My great uncle died on the tenth day of the Battle of the Somme in 1916 – his body was never found but his sacrifice is recorded on the Thiepval Memorial to the Missing Of The Somme.

The great uncle of my illustrator, Martin Impey, also fell at the Somme. Between us we have shared stories handed down from our grandparents and stories which fascinate children of all ages today.

Admiring of their devotion to duty, and to their country, and deeply aware of the effect the deaths of our great uncles had on our grandparents’ families we decided our next collaboration, Where The Poppies Now Grow, a work of fiction, in rhyme, set in Edwardian Britain would recreate the sense of duty and pride and also be a celebration of the human condition – essentially capturing the very essence of the time.
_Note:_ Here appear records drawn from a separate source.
-- ==== Sys2Proof/Machine/Matrix.lean ====
section
/-! DEFINITION. The matrix engine: tile arithmetic (R97 to R99, R232), claims (R228, R304), the matrix queue (R233 to R235) and
its six commands (R238 to R244). -/
namespace Sys2Proof.Machine

/-- Group 11 (R234, R259). -/
def matCause (opc reason tile step : Nat) (where_ : W64) : Cause :=
  ⟨11, reason, BitVec.ofNat 96 (where_.toNat * 2 ^ 32 + step * 2 ^ 12 + tile * 2 ^ 9 + opc), false⟩

/-- An empty tile in a mode. -/
def Tile.zero (int : Bool) : Tile := ⟨int, []⟩

/-- A tile of a core. -/
def MatSt.tile (m : MatSt) (t : Nat) : Tile := SMap.get m.tiles (Tile.zero false) t

/-- Replace a tile. -/
def MatSt.setTile (m : MatSt) (t : Nat) (x : Tile) : MatSt := { m with tiles := SMap.set m.tiles (Tile.zero false) t x }

/-- An entry of a tile. -/
def Tile.entry (t : Tile) (row col : Nat) : W80 := SMap.get t.data 0 (row * 128 + col)

/-- The integer of an entry in INT mode (R83). -/
def entryInt (e : W80) : Int := e.toInt

/-- Add a value into an entry in FP mode (R83). -/
def accAdd (e : W80) (v : Val) : W80 × Exc :=
  let x := Val.add .rne (FInfo.acc.unpack e.toNat) v
  let r := FInfo.acc.deliver .rne 0 false x.2 x.1
  (BitVec.ofNat 80 r.bits, r.exc)

/-- The exact sum of a block's products (R99), a zero sum being +0, and IV. -/
def dotBlock (xs : List (Val × Val)) : Val × Exc :=
  let r := xs.foldl (fun (a : Bool × Bool × Bool × Bool × Ex) p =>
    let x := Val.mul p.1 p.2
    match x.1 with
    | .nan _ => (true, a.2.1, a.2.2.1, a.2.2.2.1 || x.2, a.2.2.2.2)
    | .inf n => (a.1, a.2.1 || !n, a.2.2.1 || n, a.2.2.2.1, a.2.2.2.2)
    | .fin y => (a.1, a.2.1, a.2.2.1, a.2.2.2.1, if y.m = 0 then a.2.2.2.2 else Ex.add .rne a.2.2.2.2 y))
    (false, false, false, false, Ex.zero false)
  let both := r.2.1 && r.2.2.1
  let exc := Exc.on (r.2.2.2.1 || both) Exc.iv
  if r.1 || both then (.nan false, exc)
  else if r.2.1 then (.inf false, exc)
  else if r.2.2.1 then (.inf true, exc)
  else (.fin (if r.2.2.2.2.m = 0 then Ex.zero false else r.2.2.2.2), exc)

/-- Two to a power times a value. -/
def scaleVal (v : Val) (e : Int) : Val :=
  match v with
  | .fin x => .fin { x with e := if x.m = 0 then x.e else x.e + e }
  | v => v

/-- Element p of packed elements of m bits (R82). -/
def packedAt (bs : Array Byte) (m p : Nat) : Nat :=
  let o := p * m / 8
  let n := (List.range 4).foldl (fun a i => a + ((bs.getD (o + i) 0).toNat * 2 ^ (8 * i))) 0
  n / 2 ^ (p * m % 8) % 2 ^ m

/-- A byte of a list. -/
def byteIn (bs : Array Byte) (o : Nat) : Nat := (bs.getD o 0).toNat

/-- A 32-bit value of a list. -/
def wordIn (bs : Array Byte) (o : Nat) : Nat :=
  byteIn bs o + 256 * byteIn bs (o + 1) + 65536 * byteIn bs (o + 2) + 16777216 * byteIn bs (o + 3)

/-- One row and column of a step: the row's elements, the column of the latch, and the row's scales (R97, R98, R232). -/
structure StepIn where
  afmt : Fmt
  wfmt : Fmt
  sm : ScaleMode
  act : Array Nat
  weight : Nat → Nat
  ascale : Array Byte
  wscale : Array Byte

/-- The products of K positions lo to hi - 1 that lie in the row's extent. -/
def StepIn.products (x : StepIn) (lo hi : Nat) : List (Val × Val) :=
  ((List.range (min hi x.act.size - lo)).map (fun k => lo + k)).map (fun k =>
    (x.afmt.value (x.act.getD k 0), x.wfmt.value (x.weight k)))

/-- Block b under FP32 scales (R97, R99). -/
def StepIn.blockF32 (x : StepIn) (b : Nat) (e : W80) : W80 × Exc :=
  let sa := wordIn x.ascale (4 * b)
  let sw := wordIn x.wscale (4 * b)
  let bad := (FInfo.f32.unpack sa).isNan || (FInfo.f32.unpack sw).isNan
  let g := FInfo.f32.fmul .rne sa sw
  let d := dotBlock (x.products (128 * b) (128 * b + 128))
  let sum := if bad then (Val.nan false, d.2 ||| Exc.iv) else d
  let p := Val.mul sum.1 (FInfo.f32.unpack g.bits)
  let r := FInfo.f32.deliver .rne 0 false p.2 p.1
  let a := accAdd e (FInfo.f32.unpack r.bits)
  (a.1, g.exc ||| sum.2 ||| r.exc ||| a.2)

/-- Block b under MX scales (R98, R99). -/
def StepIn.blockMx (x : StepIn) (col b : Nat) (e : W80) : W80 × Exc :=
  let ea := byteIn x.ascale b
  let ew := byteIn x.wscale (8 * col + b)
  let d := dotBlock (x.products (32 * b) (32 * b + 32))
  let sum := if ea = 255 ∨ ew = 255 then (Val.nan false, d.2 ||| Exc.iv) else (scaleVal d.1 ((ea : Int) + ew - 254), d.2)
  let a := accAdd e sum.1
  (a.1, sum.2 ||| a.2)
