/-- Find a command's entry (R318). -/
def State.named (s : State) (stage part : Nat) (a : W64) : Named :=
  let at_ := fun pa => if s.tableBad part pa then Named.refused pa else .entry pa (fld (s.table pa) 63 60)
  match stage with
  | 1 =>
    let p := s.kget (.pseg part)
    if 16 < fld p 4 0 ∨ 2 ^ fld p 4 0 ≤ segLabel a then .tooLarge else at_ (fld p 55 12 * 4096 + 16 * segLabel a)
  | 2 =>
    match s.pathSeg part a with
    | .fault _ _ => .pathFault
    | .refused pa => .refused pa
    | .entry _ e => if 2 ^ e.rlog2 ≤ regLabel a then .tooLarge else at_ (e.rtbase + 16 * regLabel a)
  | _ =>
    match s.pathReg part a with
    | .fault _ _ => .pathFault
    | .refused pa => .refused pa
    | .entry _ r => if 2 ^ r.blog2 ≤ blkLabel a then .tooLarge else at_ (r.stack * 2 ^ 36 + r.btbase + 8 * blkLabel a)

/-- Whether a new entry is well-formed and VALID (R318). -/
def State.entryOk (s : State) (stage : Nat) (d2 d3 : W64) : Bool :=
  match stage with
  | 1 => !(SegEnt.of s.accel d2 d3).bad && (SegEnt.of s.accel d2 d3).state == 1
  | 2 => !(RegEnt.of d2 d3).bad && (RegEnt.of d2 d3).state == 1
  | _ => !(BlkEnt.of d2).bad && (BlkEnt.of d2).state == 1

/-- The address of a label's entry in a region's block table. -/
def RegEnt.blockEntry (r : RegEnt) (label : Nat) : Nat := r.stack * 2 ^ 36 + r.btbase + 8 * label

/-- The labels whose block entries are VALID in a region's block table. -/
def State.validLabels (s : State) (r : RegEnt) : List Nat :=
  (List.range (2 ^ r.blog2)).filter (fun l =>
    let e := BlkEnt.of (s.table (r.blockEntry l))
    e.state == 1 && !e.bad)

/-- Whether every label that is VALID in an old block table is VALID in a new one (R321). -/
def State.covers (s : State) (old new : RegEnt) : Bool := (s.validLabels old).all (fun l => (s.validLabels new).contains l)

/-- The first entry that the check of a region's move cannot read (R321, R379). -/
def State.coversBad (s : State) (part : Nat) (old new : RegEnt) : Option Nat :=
  ([old, new].flatMap (fun r => (List.range (2 ^ r.blog2)).map r.blockEntry)).find? (s.tableBad part)

/-- Whether a block entry names a row of the partition (R318). -/
def State.rowOwned (s : State) (part : Nat) (a d2 : W64) : Bool :=
  (s.pathPlace part a).any (fun x => s.tagAt (BlkEnt.phys x.1 x.2 (BlkEnt.of d2) 0) == part)

/-- The result of a translation command (R318): result field, seq + 1, busy as given. -/
def State.xlResult (s : State) (die result : Nat) : State :=
  let v := s.kget (.xlstat die)
  let v := setFld (setFld v 63 63 0) 62 60 result
  s.kset (.xlstat die) (setFld v 31 0 (fld v 31 0 + 1))

/-- A command meets a row that refuses a table's activation, or poison there (R362, R379): it is counted, leaves an event record, and
the command changes nothing. Its result is 3 (log 68). -/
def State.xlRefused (s : State) (die part pa : Nat) (a : W64) : State := (s.refusedRow part 255 pa a).2.xlResult die 3

/-- Set the state field of an entry in its table. -/
def State.entryState (s : State) (pa state : Nat) : State := s.putTable pa (setFld (s.table pa) 63 60 state)

/-- Install an entry. -/
def State.install (s : State) (stage pa : Nat) (d2 d3 : W64) : State :=
  let s := s.putTable pa d2
  if stage = 3 then s else s.putTable (pa + 8) d3

/-- Where a released request goes on. -/
def FarReq.resume (r : FarReq) : FarStage :=
  match r.stage, r.region, r.blockAt with
  | .hold 1, _, _ => .segment
  | .hold 2, some (a, b), _ => .region a b
  | .hold 3, _, some (a, b, c, d) => .block a b c d
  | x, _, _ => x

/-- Release the requests held at an entry (R319, R325). -/
def State.release (s : State) (pa : Nat) : State :=
  { s with reqs := s.reqs.map (fun e => if e.2.isHeld && s.entryOf e.2 == some pa then (e.1, { e.2 with stage := e.2.resume }) else e) }

/-- Whether a request has been performed at its home, or has ended in error. A store is performed when its bytes land (R198). -/
def FarReq.over (r : FarReq) : Bool :=
  match r.stage with
  | .performed _ | .failed _ | .probed _ | .respond _ => true
  | _ => false

/-- The requests that passed an entry and have not been performed (R320). -/
def State.pastEntry (s : State) (pa : Nat) : List Nat :=
  (s.reqs.filter (fun e => e.2.passed.contains pa && !e.2.over)).map (fun e => e.1)

/-- Start a translation command (R318, R319, R321). -/
def State.xlStart (s : State) (die op stage part : Nat) : State :=
  let st := s.kget (.xlstat die)
  if fld st 63 63 = 1 then s.kset (.xlstat die) (setFld st 59 59 1) else
  let a := s.kget (.xlcmd die 0)
  let d2 := s.kget (.xlcmd die 2)
  let d3 := s.kget (.xlcmd die 3)
  if op = 0 ∨ 5 < op ∨ stage = 0 ∨ 3 < stage ∨ 19 < part then s.xlResult die 2 else
  match s.named stage part a with
  | .tooLarge => s.xlResult die 2
  | .pathFault => s.xlResult die 3
  | .refused pa => s.xlRefused die part pa a
  | .entry pa state =>
    if state = 2 ∨ (state = 3 ∧ stage = 1) then s.xlResult die 1 else
    let newOk := s.entryOk stage d2 d3 && (stage != 3 || s.rowOwned part a d2)
    let old := RegEnt.of (s.table pa) (s.table (pa + 8))
    let regionOk := stage != 2 || s.covers old (RegEnt.of d2 d3)
    let place := if stage = 3 then (s.pathPlace part a).getD (0, 0) else (0, 0)
    let go := fun (mark : Nat) =>
      let cmd : XlCmd := ⟨op, stage, part, a, d2, d3, pa, place.1, place.2, .draining, false⟩
      let s' := (s.entryState pa mark).kset (.xlstat die) (setFld st 63 63 1)
      { s'.nextStamp with
        xl := SMap.insert s'.xl die cmd, buoys := SMap.insert s'.buoys s'.stamp ⟨.command die, s.pastEntry pa⟩ }
    match op, state with
    | 1, 0 => if newOk then (s.install stage pa d2 d3).xlResult die 0 else s.xlResult die 2
    | 2, 1 =>
      match if stage = 2 ∧ newOk then s.coversBad part old (RegEnt.of d2 d3) else none with
      | some x => s.xlRefused die part x a
      | none => if newOk && regionOk then go 2 else s.xlResult die 2
    | 3, 1 => if stage = 1 then go 3 else s.xlResult die 2
    | 4, 1 => go 2
    | 5, 4 => if stage = 1 then (s.entryState pa 0).xlResult die 0 else s.xlResult die 2
    | _, _ => s.xlResult die 2

/-- A command that the keeper writes into a die's register (R318); a package has four dies (R1). -/
def State.xlEvent (s : State) (name : String) (die op stage part : Nat) : Out :=
  if die < 4 ∧ s.keeperUp then .next (s.xlStart die op stage part) else .refused (.notPending name)
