-- ==== Sys2Proof/Certificates/Slice0/Obligations.lean ====
section
/-! DEFINITION. The statements for the provers, with the tables of results that they are said in. -/
open Sys2Proof Sys2Proof.Machine Sys2Proof.Safety

namespace Sys2Proof.Claims

/-- What an F3 row of a table of results says: the opcode, its constructor, and its value from the sources A, B and C. -/
structure Row32 where
  op : F3Op
  ins : F3 → Instr
  val : F3 → W32 → W32 → W32 → W32

/-- The 32-bit result of an F3 word in a lane. -/
def Row32.at_ (r : Row32) (f : F3) (w : Weft) (l : Nat) : W32 :=
  let i := f3In r.op f none w
  r.val f (i.a32 l) (i.b32 l) (i.c32 l)

/-- x held between -2^31 and 2^31 - 1 (R92). -/
def sat32 (x : Int) : W32 := BitVec.ofInt 32 (max (-2 ^ 31) (min (2 ^ 31 - 1) x))

/-- The .sat form's value, or the wrapped one (R102, R103). -/
def orSat (f : F3) (x : Int) : W32 := if f.sat then sat32 x else BitVec.ofInt 32 x

/-- The word of given bits. -/
def word32 (p : Nat → Bool) : W32 := BitVec.ofNat 32 ((List.range 32).foldl (fun a k => a + if p k then 2 ^ k else 0) 0)

/-- The number of one bits. -/
def ones (a : W32) : Nat := ((List.range 32).filter (fun k => a.getLsbD k)).length

/-- A bit field of `wid` bits from `pos`, clipped at bit 31 (R107). -/
def fieldWid (pos wid : Nat) : Nat := min (min wid 32) (32 - pos)

/-- The field that a BFX reads, as a number. -/
def fieldNat (a b c : W32) : Nat := a.toNat / 2 ^ (b.toNat % 32) % 2 ^ fieldWid (b.toNat % 32) (c.toNat % 64)

/-- The results of R103 and R107. -/
def intRows : List Row32 := [
  ⟨.iadd, .iadd, fun f a b _ => orSat f (a.toInt + b.toInt)⟩,
  ⟨.isub, .isub, fun f a b _ => orSat f (a.toInt - b.toInt)⟩,
  ⟨.imul, .imul, fun _ a b _ => a * b⟩,
  ⟨.imulh, .imulh, fun _ a b _ => BitVec.ofInt 32 (a.toInt * b.toInt / 2 ^ 32)⟩,
  ⟨.imulhu, .imulhu, fun _ a b _ => BitVec.ofNat 32 (a.toNat * b.toNat / 2 ^ 32)⟩,
  ⟨.imad, .imad, fun _ a b c => a * b + c⟩,
  ⟨.ineg, .ineg, fun f a _ _ => orSat f (-a.toInt)⟩,
  ⟨.iabs, .iabs, fun f a _ _ => orSat f (max a.toInt (-a.toInt))⟩,
  ⟨.imin, .imin, fun _ a b _ => BitVec.ofInt 32 (min a.toInt b.toInt)⟩,
  ⟨.imax, .imax, fun _ a b _ => BitVec.ofInt 32 (max a.toInt b.toInt)⟩,
  ⟨.iminu, .iminu, fun _ a b _ => BitVec.ofNat 32 (min a.toNat b.toNat)⟩,
  ⟨.imaxu, .imaxu, fun _ a b _ => BitVec.ofNat 32 (max a.toNat b.toNat)⟩,
  ⟨.and, .and, fun _ a b _ => a &&& b⟩,
  ⟨.or, .or, fun _ a b _ => a ||| b⟩,
  ⟨.xor, .xor, fun _ a b _ => a ^^^ b⟩,
  ⟨.andn, .andn, fun _ a b _ => a &&& ~~~b⟩,
  ⟨.not, .not, fun _ a _ _ => ~~~a⟩,
  ⟨.shl, .shl, fun _ a b _ => a <<< b.toNat⟩,
  ⟨.shr, .shr, fun _ a b _ => a >>> b.toNat⟩,
  ⟨.sar, .sar, fun _ a b _ => BitVec.ofInt 32 (a.toInt / 2 ^ min b.toNat 31)⟩,
  ⟨.rotl, .rotl, fun _ a b _ => a.rotateLeft (b.toNat % 32)⟩,
  ⟨.funnel, .funnel, fun _ a b c => ((a ++ b) >>> (c.toNat % 32)).setWidth 32⟩,
  ⟨.bfxu, .bfxu, fun _ a b c => BitVec.ofNat 32 (fieldNat a b c)⟩,
  ⟨.bfx, .bfx, fun _ a b c =>
    let n := fieldWid (b.toNat % 32) (c.toNat % 64)
    if n = 0 then 0 else BitVec.ofInt 32 (Int.bmod (fieldNat a b c) (2 ^ n))⟩,
  ⟨.bfi, .bfi, fun _ a b c =>
    let pos := c.toNat % 32
    let n := fieldWid pos (c.toNat / 256 % 64)
    word32 (fun k => if pos ≤ k ∧ k < pos + n then a.getLsbD (k - pos) else b.getLsbD k)⟩,
  ⟨.popc, .popc, fun _ a _ _ => BitVec.ofNat 32 (ones a)⟩,
  ⟨.clz, .clz, fun _ a _ _ => BitVec.ofNat 32 (32 - (if a = 0 then 0 else Nat.log2 a.toNat + 1))⟩,
  ⟨.brev, .brev, fun _ a _ _ => a.reverse⟩ ]

/-- Element k of packed elements of a format. -/
def elemOf (f : Fmt) (x : W32) (k : Nat) : Int := f.toInt (x.toNat / 2 ^ (f.width * k))

/-- A dot product without saturation (R106): the wrapped sum. -/
def dotWrap (f : Fmt) (a b c : W32) : W32 :=
  BitVec.ofInt 32 ((List.range (32 / f.width)).foldl (fun t k => t + elemOf f a k * elemOf f b k) c.toInt)

/-- A dot product with saturation at every step (R106). -/
def dotSat (f : Fmt) (a b c : W32) : W32 :=
  (List.range (32 / f.width)).foldl (fun (t : W32) k => sat32 (t.toInt + elemOf f a k * elemOf f b k)) c

/-- The results of R106. -/
def dotRows : List Row32 := [
  ⟨.dot4i8, .dot4i8, fun _ => dotWrap .s8⟩, ⟨.dot8i4, .dot8i4, fun _ => dotWrap .s4⟩,
  ⟨.dot4i8Sat, .dot4i8Sat, fun _ => dotSat .s8⟩, ⟨.dot8i4Sat, .dot8i4Sat, fun _ => dotSat .s4⟩ ]

/-- The rounding mode of a word's modifier field (R84). -/
def rndOf (f : F3) : Rnd := Rnd.ofCode f.rnd.val

/-- A result's encoding. -/
def bitsOf (r : Res) : W32 := BitVec.ofNat 32 r.bits

/-- Two halves, each by a function of the halves of the sources (R134). -/
def byHalf (g : Nat → Nat → Nat → Res) (a b c : W32) : W32 :=
  BitVec.ofNat 32 ((g (a.toNat / 65536) (b.toNat / 65536) (c.toNat / 65536)).bits * 65536
    + (g (a.toNat % 65536) (b.toNat % 65536) (c.toNat % 65536)).bits)

/-- The type of the halves of HADD2 and HMUL2. -/
def halfOf (f : F3) : FInfo := if f.ext.val % 2 = 1 then .bf16 else .f16

/-- The results of R127 to R134 that one operation of the arithmetic gives. -/
def floatRows : List Row32 := [
  ⟨.fadd, .fadd, fun f a b _ => bitsOf (FInfo.f32.fadd (rndOf f) a.toNat b.toNat)⟩,
  ⟨.fsub, .fsub, fun f a b _ => bitsOf (FInfo.f32.fsub (rndOf f) a.toNat b.toNat)⟩,
  ⟨.fmul, .fmul, fun f a b _ => bitsOf (FInfo.f32.fmul (rndOf f) a.toNat b.toNat)⟩,
  ⟨.fmin, .fmin, fun _ a b _ => bitsOf (fminmax false a.toNat b.toNat)⟩,
  ⟨.fmax, .fmax, fun _ a b _ => bitsOf (fminmax true a.toNat b.toNat)⟩,
  ⟨.fabs, .fabs, fun _ a _ _ =>
    if (FInfo.f32.unpack a.toNat).isNan then 0x7FC00000 else a &&& 0x7FFFFFFF⟩,
  ⟨.fneg, .fneg, fun _ a _ _ =>
    if (FInfo.f32.unpack a.toNat).isNan then 0x7FC00000 else a ^^^ 0x80000000⟩,
  ⟨.fclass, .fclass, fun _ a _ _ => fclass a.toNat⟩,
  ⟨.frnd, .frnd, fun f a _ _ => bitsOf (frnd (rndOf f) a.toNat)⟩,
  ⟨.fscale, .fscale, fun f a b _ => bitsOf (fscale (rndOf f) a.toNat b.toInt)⟩,
  ⟨.fexpn, .fexpn, fun _ a _ _ => (fexpn a.toNat).1⟩,
  ⟨.hadd2, .hadd2, fun f a b c => byHalf (fun x y _ => (halfOf f).fadd (rndOf f) x y) a b c⟩,
  ⟨.hmul2, .hmul2, fun f a b c => byHalf (fun x y _ => (halfOf f).fmul (rndOf f) x y) a b c⟩,
  ⟨.ffmaRne, .ffmaRne, fun _ a b c => bitsOf (FInfo.f32.fma .rne a.toNat b.toNat c.toNat)⟩,
  ⟨.ffmaRz, .ffmaRz, fun _ a b c => bitsOf (FInfo.f32.fma .rz a.toNat b.toNat c.toNat)⟩,
  ⟨.ffmaRd, .ffmaRd, fun _ a b c => bitsOf (FInfo.f32.fma .rd a.toNat b.toNat c.toNat)⟩,
  ⟨.ffmaRu, .ffmaRu, fun _ a b c => bitsOf (FInfo.f32.fma .ru a.toNat b.toNat c.toNat)⟩,
  ⟨.hfma2F16Rne, .hfma2F16Rne, fun _ => byHalf (FInfo.f16.fma .rne)⟩,
  ⟨.hfma2F16Rz, .hfma2F16Rz, fun _ => byHalf (FInfo.f16.fma .rz)⟩,
  ⟨.hfma2F16Rd, .hfma2F16Rd, fun _ => byHalf (FInfo.f16.fma .rd)⟩,
  ⟨.hfma2F16Ru, .hfma2F16Ru, fun _ => byHalf (FInfo.f16.fma .ru)⟩,
  ⟨.hfma2Bf16Rne, .hfma2Bf16Rne, fun _ => byHalf (FInfo.bf16.fma .rne)⟩,
  ⟨.hfma2Bf16Rz, .hfma2Bf16Rz, fun _ => byHalf (FInfo.bf16.fma .rz)⟩,
  ⟨.hfma2Bf16Rd, .hfma2Bf16Rd, fun _ => byHalf (FInfo.bf16.fma .rd)⟩,
  ⟨.hfma2Bf16Ru, .hfma2Bf16Ru, fun _ => byHalf (FInfo.bf16.fma .ru)⟩,
  ⟨.fdot2F16Rne, .fdot2F16Rne, fun _ a b c => bitsOf (fdot2 .f16 .rne a.toNat b.toNat c.toNat)⟩,
  ⟨.fdot2F16Rz, .fdot2F16Rz, fun _ a b c => bitsOf (fdot2 .f16 .rz a.toNat b.toNat c.toNat)⟩,
  ⟨.fdot2F16Rd, .fdot2F16Rd, fun _ a b c => bitsOf (fdot2 .f16 .rd a.toNat b.toNat c.toNat)⟩,
  ⟨.fdot2F16Ru, .fdot2F16Ru, fun _ a b c => bitsOf (fdot2 .f16 .ru a.toNat b.toNat c.toNat)⟩,
  ⟨.fdot2Bf16Rne, .fdot2Bf16Rne, fun _ a b c => bitsOf (fdot2 .bf16 .rne a.toNat b.toNat c.toNat)⟩,
  ⟨.fdot2Bf16Rz, .fdot2Bf16Rz, fun _ a b c => bitsOf (fdot2 .bf16 .rz a.toNat b.toNat c.toNat)⟩,
  ⟨.fdot2Bf16Rd, .fdot2Bf16Rd, fun _ a b c => bitsOf (fdot2 .bf16 .rd a.toNat b.toNat c.toNat)⟩,
  ⟨.fdot2Bf16Ru, .fdot2Bf16Ru, fun _ a b c => bitsOf (fdot2 .bf16 .ru a.toNat b.toNat c.toNat)⟩ ]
Commendable focus by the government has been made to ensure that secondary school children will be part of the commemorations. At present two children from every state secondary school in England from spring until March 2019 will be given the opportunity to visit First World War battlefields. But it is our hope too that children of primary school age will be able, in their own way and suited to their needs, share in that witness as well so that they too will also develop an appreciation for the scale of suffering which was to shape the 20th century world.

And there are other benefits too for engaging children of all ages.

The anniversary will provide the chance to foster intercultural understanding and strengthen ties of tolerance. Eric Pickles, the Secretary of State for Communities and Local Government, has said that he believes the commemoration will provide “an opportunity to unite Britain’s ethnic minorities as it will demonstrate a history connecting every corner of the kingdom and every community from Bangladeshis in Birmingham to Sikhs in Southall.”

Where The Poppies Now Grow is dedicated to the memory of our two great uncles but it has been written for our young children to help them engage with a period of history where so many sacrificed their lives so that we might live in peace.